If you are interested in watching the service, you can do so on YouTube [3]. We suggest you fast forward to here which is just before the naval pallbearers enter the church. That moment took many of us by surprise; it was incredibly moving. But so was most of the service [4].
After the service we wandered around the church—like so many English village churches, it was filled with fascinating displays—before joining the great and the good outside for afternoon tea, South Australian wine, general mingling and a few speeches.
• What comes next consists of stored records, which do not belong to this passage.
-- ==== Sys2Proof/Machine/Entropy.lean ====
section
/-! DEFINITION. Entropy source and random bit generation (spec/09): health tests, source states, conditioner, DRBG, raw capture;
the journal's flush and resumption (spec/12, R286 to R290) and record submission (R303). -/
namespace Sys2Proof.Machine

def State.setEnt (s : State) (f : EntropySt → EntropySt) : State :=
  let e := f s.ent
  ({ s with ent := e }).wr Reg.RNG_STAT_FIFO e.fifo.length

/-! ### Health tests (R203, R204) -/

/-- The samples of octets, sample 8k in bit 7 of octet k (R208). -/
def samplesMsb (o : List Octet) : List Bool := o.flatMap (fun x => (List.range 8).map (fun i => x.getLsbD (7 - i)))
/-- The samples of captured octets, sample 8k + i in bit i (R218). -/
def samplesLsb (o : List Octet) : List Bool := o.flatMap (fun x => (List.range 8).map (fun i => x.getLsbD i))

/-- The repetition count over samples from a run (last bit, length): the run after them and whether it reached 41. -/
def rctRun : Bool × Nat → List Bool → (Bool × Nat) × Bool
  | r, [] => (r, false)
  | (b, n), x :: rest =>
    let r := if n ≠ 0 ∧ x = b then (b, n + 1) else (x, 1)
    let t := rctRun r rest
    (t.1, decide (r.2 ≥ 41) || t.2)

/-- The adaptive proportion test fails in a window of 1,024 samples: the first sample occurs 793 or more times. -/
def aptWindow (w : List Bool) : Bool :=
  match w with
  | [] => false
  | x :: _ => decide ((w.filter (fun y => y == x)).length ≥ 793)

/-- The adaptive proportion test over windows aligned to the samples' start. -/
def aptFails (l : List Bool) : Bool :=
  (List.range (l.length / 1024)).any (fun i => aptWindow ((l.drop (1024 * i)).take 1024))

/-! ### Source states (R205 to R207) -/

/-- States of Table 9.2. -/
def srcOff : Nat := 0
def srcStartUp : Nat := 1
def srcRunning : Nat := 2
def srcRaw : Nat := 3
def srcRetired : Nat := 4

/-- A restart: Start-up with the partial block and the repetition run cleared. -/
def srcRestart (s : State) (n : Nat) : State :=
  let s := s.count (Reg.SRC_RESTARTS n) (Reg.SRC_STAT_RFO n)
  (s.setEnt (fun e => { e with run := tdel e.run n })).wr (Reg.SRC_STAT_STATE n) srcStartUp

/-- An entropy record, type 0x0501 (layout of log 10): 1 retired, 2 instantiated, 3 test failed, 4 raw opened, 5 raw closed; raw mode. -/
def entRecord (s : State) (src ev mode : Nat) (flush : Bool) : State :=
  jrecG s 0x0501 0xE5 src (leOctets 1 ev ++ leOctets 1 mode) false Config.noMasterWorld flush

/-- The fatal alarm (R207): the DRBG fails, FIFO and working state are cleared, Fault. -/
def fatalAlarm (s : State) : State :=
  let s := ({ s with drbg := none }).wr Reg.RNG_STAT_DRBG 3
  enterFault (s.setEnt (fun e => { e with fifo := [] })) 6

/-- HEALTHY evaluated (R207). -/
def evalHealthy (s : State) : State :=
  let h := ((List.range 8).filter (fun n => decide (s.rd (Reg.SRC_STAT_STATE n) ≠ srcRetired))).length
  let old := s.rd Reg.RNG_STAT_HEALTHY
  let s := s.wr Reg.RNG_STAT_HEALTHY h
  if h < 3 ∧ old ≥ 3 then fatalAlarm s else s

/-- Retirement (R206): record, entropy line; a capture of this source stops with ABORT (R219). -/
def srcRetire (s : State) (n : Nat) : State :=
  if s.rd (Reg.SRC_STAT_STATE n) = srcRetired then s
  else
    let s := (s.wr (Reg.SRC_STAT_STATE n) srcRetired).flag (Reg.SRC_CTL_RETIRE n) true
    let s := if s.on Reg.RAW_STAT_BUSY ∧ s.ent.rawSrc.val = n then
        latchEntropy ((((s.flag Reg.RAW_STAT_BUSY false).flag Reg.RAW_STAT_ABORT true).flag Reg.RAW_CTL_GO false).flag Reg.RAW_STAT_DONE true)
      else s
    evalHealthy (latchEntropy (entRecord s n 1 0 true))

/-- A failure of a block or a start-up test (R205): counters, CONSEC, restart or retirement. -/
def srcFail (s : State) (n : Nat) (rct apt : Bool) : State :=
  let s := if rct then s.count (Reg.SRC_RCTF n) (Reg.SRC_STAT_FFO n) else s
  let s := if apt then s.count (Reg.SRC_APTF n) (Reg.SRC_STAT_FFO n) else s
  let c := s.rd (Reg.SRC_STAT_CONSEC n) + 1
  let s := s.wr (Reg.SRC_STAT_CONSEC n) c
  if c ≥ 3 then srcRetire s n else srcRestart s n

/-- A 2,048-sample block of a running source (R203, R205, R209). -/
def blockComplete (s : State) (n : Nat) (o : List Octet) : State :=
  if s.rd (Reg.SRC_STAT_STATE n) ≠ srcRunning then s
  else
    let o := fitOctets 256 o
    let l := samplesMsb o
    let r := rctRun (tget (false, 0) s.ent.run n) l
    let apt := aptFails l
    if r.2 ∨ apt then srcFail s n r.2 apt
    else
      let s := s.wr (Reg.SRC_STAT_CONSEC n) 0
      s.setEnt (fun e => { e with run := tset (false, 0) e.run n r.1,
                                  acc := if e.fifo.length ≥ 16 then e.acc else e.acc ++ [(n, o)] })

/-- A start-up test of 4,096 samples from an empty run (R204). -/
def startupEnd (s : State) (n : Nat) (o : List Octet) : State :=
  if s.rd (Reg.SRC_STAT_STATE n) ≠ srcStartUp then s
  else
    let l := samplesMsb (fitOctets 512 o)
    let r := rctRun (false, 0) l
    let apt := aptFails l
    if r.2 ∨ apt then srcFail s n r.2 apt else s.wr (Reg.SRC_STAT_STATE n) srcRunning

/-! ### Random words (R216) -/

/-- The words of one output of `k` words: word i is bits 18i and up of its big-endian integer. -/
def outputWords (k : Nat) (o : List Octet) : List Word :=
  (List.range k).map (fun i => BitVec.ofNat 18 (ofBe o / 2 ^ (18 * i)))

/-- Words of DRBG output, seven a block. -/
def drbgWords (o : List Octet) : List Word :=
  (List.range (o.length / 16)).flatMap (fun i => outputWords 7 (octAt o (16 * i) 16))

/-- Words delivered to the reservation of a command. -/
def deliverWords (s : State) (uid : Nat) (w : List Word) : State :=
  { s with cmds := s.cmds.map (fun c => if c.uid = uid then { c with rnd := c.rnd ++ w.take (c.rndWant - c.rnd.length) } else c) }

/-- A waiting reservation takes words: gone when it has all it asked for. -/
def takeWords (s : State) (r : RngReq) (w : List Word) : State :=
  let s := deliverWords s r.uid (w.take r.words)
  s.setEnt (fun e =>
    let left := e.reqs.map (fun x => if x = r then { x with words := x.words - w.length } else x)
    { e with reqs := left.filter (fun x => decide (x.words ≠ 0)) })

/-! ### Conditioning (R208, R209) -/

/-- The next accepted block in round robin from the source after the one last served. -/
def nextBlock (e : EntropySt) : Option (Nat × List Octet) :=
  ((List.range 8).map (fun i => (e.served + 1 + i) % 8)).findSome? (fun n => e.acc.find? (fun b => decide (b.1 = n)))

/-- RNG_ENTROPY reservations draw on the FIFO's outputs beyond the two that the next reseed needs (R216), at most `n` of them. -/
def serveEntropy : Nat → State → State
  | 0, s => s
  | n + 1, s =>
    match s.ent.reqs.find? (fun r => r.ent) with
    | none => s
    | some r =>
      if s.ent.fifo.length > 2 ∧ ¬ s.on Reg.RNG_STAT_RAW_OPEN ∧ ¬ s.ent.rawHold then
        let o := nth [] s.ent.fifo 0
        serveEntropy n (takeWords (s.setEnt (fun e => { e with fifo := e.fifo.drop 1 })) r (outputWords 14 o))
      else s

/-- A conditioned output: the leftmost 256 bits of SHA-384 of a block, into the FIFO. -/
def conditioned (s : State) : State :=
  match nextBlock s.ent with
  | none => s
  | some b =>
    serveEntropy 16 (s.setEnt (fun e => { e with
      acc := e.acc.erase b
      served := b.1
      fifo := if e.fifo.length < 16 then e.fifo ++ [(sha384 b.2).take 32] else e.fifo }))

/-! ### The DRBG (R210 to R214) -/

/-- BCC of SP 800-90A. -/
def bcc (key : List Octet) (data : List Octet) : Block :=
  (blocksOf data).foldl (fun c b => aesEnc key (c ^^^ b)) 0

/-- Block_Cipher_df of SP 800-90A with AES-256, 48 octets out. -/
def blockCipherDf (inp : List Octet) : List Octet :=
  let body := beOctets 4 inp.length ++ beOctets 4 48 ++ inp ++ [0x80]
  let body := body ++ List.replicate ((16 - body.length % 16) % 16) 0
  let k0 := (List.range 32).map (fun i => BitVec.ofNat 8 i)
  let t := (List.range 3).flatMap (fun i => octetsOf (bcc k0 (beOctets 4 i ++ List.replicate 12 0 ++ body)))
  let k := t.take 32
  let x0 := blockOf (t.drop 32)
  let x1 := aesEnc k x0
  let x2 := aesEnc k x1
  octetsOf x1 ++ octetsOf x2 ++ octetsOf (aesEnc k x2)

/-- A reseed with two conditioned outputs. -/
def drbgReseed (d : Drbg) (a b : List Octet) : Drbg := { drbgUpdate d (blockCipherDf (a ++ b)) with cnt := 1 }

/-- The instantiation: two outputs, serial number and tamper tick count as personalisation string. -/
def drbgInit (a b pers : List Octet) : Drbg :=
  { drbgUpdate ⟨List.replicate 32 0, 0, 0⟩ (blockCipherDf (a ++ b ++ pers)) with cnt := 1 }

/-- Is a reseed due: asked for, or before the 4,097th request? -/
def reseedDue (s : State) : Bool := s.ent.due || decide (s.rd Reg.DRBG_REQS ≥ 4096)

/-- A due reseed is served once two outputs are held (R211). -/
def serveReseed (s : State) : State :=
  match s.drbg, s.ent.fifo with
  | some d, a :: b :: rest =>
    if ¬ reseedDue s then s
    else
      let s := { s with drbg := some (drbgReseed d a b) }
      let s := s.setEnt (fun e => { e with
        fifo := rest
        due := false
        rawHold := if s.on Reg.RNG_STAT_RAW_OPEN then e.rawHold else false })
      let s := (s.wr Reg.DRBG_REQS 0).flag Reg.RNG_CTL_RESEED false
      let c := s.rd2 Reg.DRBG_RSD_L Reg.DRBG_RSD_H + 1
      let s := if c < 2 ^ 36 then s.wr2 Reg.DRBG_RSD_L Reg.DRBG_RSD_H c
        else (s.wr2 Reg.DRBG_RSD_L Reg.DRBG_RSD_H 0).flag Reg.RNG_STAT_RSO true
      s.wr Reg.RNG_STAT_DRBG 1
  | _, _ => s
Three great granddaughters of Flinders Petrie were present and a great grandson, John Flinders, read a poem that began, “I saw the name Flinders when I was in Australia/ It was a street in Melbourne …”
As Peter Fitzsimons noted in his article in the Sydney Morning Herald entitled, A Hero’s Welcome for Flinders, Two Centuries Too Late, it was strange that neither the Minister for Defence, the Hon Richard Marles, nor the Australian High Commissioner, the Hon Stephen Smith, both of whom were in the UK at the time, were present at the ceremony.
Finally, on Sunday 14 July, after viewing the Magna Carta in Lincoln Castle, we went next door to Lincoln Cathedral, for an evensong service specially dedicated to the guests from the previous day.
It too was a very special experience, followed by delicious home-baked treats and wine which we enjoyed in the cathedral cloisters. We had opportunities on both days to meet Flinders family members, local supporters of the ‘Bring Him Home’ campaign, learn from Robert Hartle about that thrilling moment of discovery, and reflect on the life of a most remarkable man.